◆ **Work task**
Look for the word "predicted" in the data below, and copy every line that holds it.

_ _ _ _

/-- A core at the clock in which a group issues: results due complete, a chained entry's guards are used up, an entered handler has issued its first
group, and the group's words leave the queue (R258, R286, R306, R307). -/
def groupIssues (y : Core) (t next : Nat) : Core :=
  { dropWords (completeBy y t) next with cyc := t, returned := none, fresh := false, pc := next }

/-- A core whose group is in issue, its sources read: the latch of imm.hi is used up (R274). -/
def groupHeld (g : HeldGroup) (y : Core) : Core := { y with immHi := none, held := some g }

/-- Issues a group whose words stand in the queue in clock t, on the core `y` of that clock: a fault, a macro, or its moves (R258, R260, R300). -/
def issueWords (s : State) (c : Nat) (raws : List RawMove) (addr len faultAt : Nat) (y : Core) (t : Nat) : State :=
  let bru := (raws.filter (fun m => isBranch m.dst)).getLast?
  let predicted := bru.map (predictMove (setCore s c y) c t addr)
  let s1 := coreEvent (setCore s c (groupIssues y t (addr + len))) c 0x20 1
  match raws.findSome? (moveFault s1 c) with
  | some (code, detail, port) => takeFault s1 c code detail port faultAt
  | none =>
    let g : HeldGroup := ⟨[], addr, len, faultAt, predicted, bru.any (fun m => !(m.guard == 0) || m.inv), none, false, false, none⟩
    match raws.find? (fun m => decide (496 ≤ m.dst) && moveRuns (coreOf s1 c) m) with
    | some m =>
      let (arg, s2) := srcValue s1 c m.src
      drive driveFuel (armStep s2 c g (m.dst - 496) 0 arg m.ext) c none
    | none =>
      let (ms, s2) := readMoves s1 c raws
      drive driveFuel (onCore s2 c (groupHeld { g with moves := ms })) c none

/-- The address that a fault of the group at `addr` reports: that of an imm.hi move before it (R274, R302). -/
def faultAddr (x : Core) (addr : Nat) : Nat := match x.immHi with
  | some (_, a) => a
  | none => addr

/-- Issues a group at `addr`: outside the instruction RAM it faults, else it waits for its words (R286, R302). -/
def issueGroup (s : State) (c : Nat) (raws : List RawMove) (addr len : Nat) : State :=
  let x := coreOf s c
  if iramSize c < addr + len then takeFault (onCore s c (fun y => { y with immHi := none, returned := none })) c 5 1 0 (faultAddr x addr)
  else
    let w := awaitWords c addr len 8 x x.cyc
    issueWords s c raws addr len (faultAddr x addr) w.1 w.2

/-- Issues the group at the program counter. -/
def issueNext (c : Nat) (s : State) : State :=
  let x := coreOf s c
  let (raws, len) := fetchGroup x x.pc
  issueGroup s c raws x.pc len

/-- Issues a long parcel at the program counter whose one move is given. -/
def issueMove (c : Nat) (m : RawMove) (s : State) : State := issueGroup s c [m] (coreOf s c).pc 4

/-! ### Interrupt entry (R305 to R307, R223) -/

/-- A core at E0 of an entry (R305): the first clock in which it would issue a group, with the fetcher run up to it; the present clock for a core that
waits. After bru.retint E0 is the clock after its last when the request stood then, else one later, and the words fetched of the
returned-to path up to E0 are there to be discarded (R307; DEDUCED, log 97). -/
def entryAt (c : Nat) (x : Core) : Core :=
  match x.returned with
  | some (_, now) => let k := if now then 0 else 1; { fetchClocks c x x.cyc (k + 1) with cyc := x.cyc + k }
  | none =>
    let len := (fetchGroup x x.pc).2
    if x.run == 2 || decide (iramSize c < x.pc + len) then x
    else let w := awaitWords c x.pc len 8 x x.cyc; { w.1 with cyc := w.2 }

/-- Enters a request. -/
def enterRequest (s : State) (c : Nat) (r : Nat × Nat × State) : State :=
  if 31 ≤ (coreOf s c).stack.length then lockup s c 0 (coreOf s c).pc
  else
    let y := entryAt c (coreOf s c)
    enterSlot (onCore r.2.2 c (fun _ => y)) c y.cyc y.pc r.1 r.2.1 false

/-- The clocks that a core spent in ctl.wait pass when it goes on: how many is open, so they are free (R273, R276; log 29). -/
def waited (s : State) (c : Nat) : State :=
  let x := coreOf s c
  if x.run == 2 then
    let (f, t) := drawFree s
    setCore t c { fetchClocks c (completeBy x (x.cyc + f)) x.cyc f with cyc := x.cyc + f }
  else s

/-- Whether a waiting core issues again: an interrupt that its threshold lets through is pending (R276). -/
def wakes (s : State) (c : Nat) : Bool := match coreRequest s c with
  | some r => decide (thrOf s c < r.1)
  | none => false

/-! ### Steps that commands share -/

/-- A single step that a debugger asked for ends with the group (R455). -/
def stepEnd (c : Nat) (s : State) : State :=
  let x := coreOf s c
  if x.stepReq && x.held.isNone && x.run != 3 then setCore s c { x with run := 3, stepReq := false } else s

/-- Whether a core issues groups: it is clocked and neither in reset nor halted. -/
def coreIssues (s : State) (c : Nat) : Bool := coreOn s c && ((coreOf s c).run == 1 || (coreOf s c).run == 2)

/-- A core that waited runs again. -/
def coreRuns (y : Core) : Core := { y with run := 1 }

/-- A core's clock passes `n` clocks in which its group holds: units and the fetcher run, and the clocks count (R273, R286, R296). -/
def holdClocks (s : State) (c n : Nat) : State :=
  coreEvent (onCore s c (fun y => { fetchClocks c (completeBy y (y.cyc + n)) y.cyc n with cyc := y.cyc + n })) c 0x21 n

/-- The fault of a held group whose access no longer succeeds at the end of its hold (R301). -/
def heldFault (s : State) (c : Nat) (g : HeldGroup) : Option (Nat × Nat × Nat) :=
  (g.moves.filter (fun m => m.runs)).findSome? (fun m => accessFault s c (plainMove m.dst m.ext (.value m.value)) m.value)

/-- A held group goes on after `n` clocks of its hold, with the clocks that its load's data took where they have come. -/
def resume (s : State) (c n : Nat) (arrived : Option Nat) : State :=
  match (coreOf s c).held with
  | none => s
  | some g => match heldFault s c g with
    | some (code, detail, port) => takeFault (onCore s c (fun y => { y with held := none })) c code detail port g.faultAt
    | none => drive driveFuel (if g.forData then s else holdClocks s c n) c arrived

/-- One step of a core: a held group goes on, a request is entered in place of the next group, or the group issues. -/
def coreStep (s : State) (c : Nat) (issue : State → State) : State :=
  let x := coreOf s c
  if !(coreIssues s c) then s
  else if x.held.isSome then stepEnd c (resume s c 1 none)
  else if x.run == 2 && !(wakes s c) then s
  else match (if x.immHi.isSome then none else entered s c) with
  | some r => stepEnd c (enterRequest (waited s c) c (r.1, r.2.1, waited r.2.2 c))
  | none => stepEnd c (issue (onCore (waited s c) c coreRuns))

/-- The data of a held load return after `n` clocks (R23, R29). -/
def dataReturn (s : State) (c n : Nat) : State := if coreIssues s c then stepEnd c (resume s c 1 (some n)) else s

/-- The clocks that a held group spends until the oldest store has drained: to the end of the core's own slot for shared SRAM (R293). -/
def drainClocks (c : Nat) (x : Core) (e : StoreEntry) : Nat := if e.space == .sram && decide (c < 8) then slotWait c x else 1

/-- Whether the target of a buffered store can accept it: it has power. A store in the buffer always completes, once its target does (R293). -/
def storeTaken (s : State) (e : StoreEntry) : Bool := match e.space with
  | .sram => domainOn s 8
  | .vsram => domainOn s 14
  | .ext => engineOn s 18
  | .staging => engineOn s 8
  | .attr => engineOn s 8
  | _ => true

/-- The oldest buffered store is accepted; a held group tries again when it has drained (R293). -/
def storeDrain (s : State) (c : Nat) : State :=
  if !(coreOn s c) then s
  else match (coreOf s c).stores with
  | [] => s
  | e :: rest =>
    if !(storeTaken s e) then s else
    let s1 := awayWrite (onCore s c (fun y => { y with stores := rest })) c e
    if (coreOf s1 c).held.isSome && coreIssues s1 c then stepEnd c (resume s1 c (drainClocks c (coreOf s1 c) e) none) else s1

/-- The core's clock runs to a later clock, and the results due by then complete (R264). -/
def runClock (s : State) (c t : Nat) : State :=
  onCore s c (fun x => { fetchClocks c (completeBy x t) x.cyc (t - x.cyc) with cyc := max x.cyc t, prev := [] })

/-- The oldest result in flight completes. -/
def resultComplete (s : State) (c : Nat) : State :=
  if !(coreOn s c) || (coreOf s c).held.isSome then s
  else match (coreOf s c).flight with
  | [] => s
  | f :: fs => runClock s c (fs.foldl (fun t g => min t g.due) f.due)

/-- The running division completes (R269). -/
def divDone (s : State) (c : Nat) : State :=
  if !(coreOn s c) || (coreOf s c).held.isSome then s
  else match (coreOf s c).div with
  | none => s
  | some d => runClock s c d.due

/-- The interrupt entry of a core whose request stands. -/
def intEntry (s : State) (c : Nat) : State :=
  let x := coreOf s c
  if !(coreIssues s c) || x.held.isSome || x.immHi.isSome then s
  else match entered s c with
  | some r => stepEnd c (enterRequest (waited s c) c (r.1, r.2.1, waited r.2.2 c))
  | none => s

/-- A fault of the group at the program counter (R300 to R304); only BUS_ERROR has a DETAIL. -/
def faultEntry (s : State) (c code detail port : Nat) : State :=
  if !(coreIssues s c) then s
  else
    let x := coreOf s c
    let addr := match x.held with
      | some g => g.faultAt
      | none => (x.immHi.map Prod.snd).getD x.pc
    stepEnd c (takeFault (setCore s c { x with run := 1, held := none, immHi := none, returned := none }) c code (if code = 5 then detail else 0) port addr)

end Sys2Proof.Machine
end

_ _ _ _

◆ **Answer below**
  let predicted := bru.map (predictMove (setCore s c y) c t addr)
    let g : HeldGroup := ⟨[], addr, len, faultAt, predicted, bru.any (fun m => !(m.guard == 0) || m.inv), none, false, false, none⟩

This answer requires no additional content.